Data entries
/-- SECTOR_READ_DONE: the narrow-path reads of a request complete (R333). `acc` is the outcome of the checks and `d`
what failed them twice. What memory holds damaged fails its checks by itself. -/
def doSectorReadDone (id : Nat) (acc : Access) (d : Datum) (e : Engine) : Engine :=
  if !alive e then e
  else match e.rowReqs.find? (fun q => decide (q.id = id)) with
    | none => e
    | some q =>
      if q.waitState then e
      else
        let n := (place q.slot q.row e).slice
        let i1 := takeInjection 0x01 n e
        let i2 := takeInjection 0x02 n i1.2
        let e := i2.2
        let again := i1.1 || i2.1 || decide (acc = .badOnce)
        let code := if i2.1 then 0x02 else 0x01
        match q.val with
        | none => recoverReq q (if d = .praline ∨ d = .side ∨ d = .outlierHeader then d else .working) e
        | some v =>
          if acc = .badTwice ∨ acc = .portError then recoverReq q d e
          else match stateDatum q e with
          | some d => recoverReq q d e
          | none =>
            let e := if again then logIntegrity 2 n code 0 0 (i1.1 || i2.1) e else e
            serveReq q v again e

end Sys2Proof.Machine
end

• [What the task asks]
Return every line from the one holding "let e := i2.2" through the end of the data, exactly as it appears, with both ends kept and nothing else.

• [Solution for this problem]
        let e := i2.2
        let again := i1.1 || i2.1 || decide (acc = .badOnce)
        let code := if i2.1 then 0x02 else 0x01
        match q.val with
        | none => recoverReq q (if d = .praline ∨ d = .side ∨ d = .outlierHeader then d else .working) e
        | some v =>
          if acc = .badTwice ∨ acc = .portError then recoverReq q d e
          else match stateDatum q e with
          | some d => recoverReq q d e
          | none =>
            let e := if again then logIntegrity 2 n code 0 0 (i1.1 || i2.1) e else e
            serveReq q v again e

end Sys2Proof.Machine
end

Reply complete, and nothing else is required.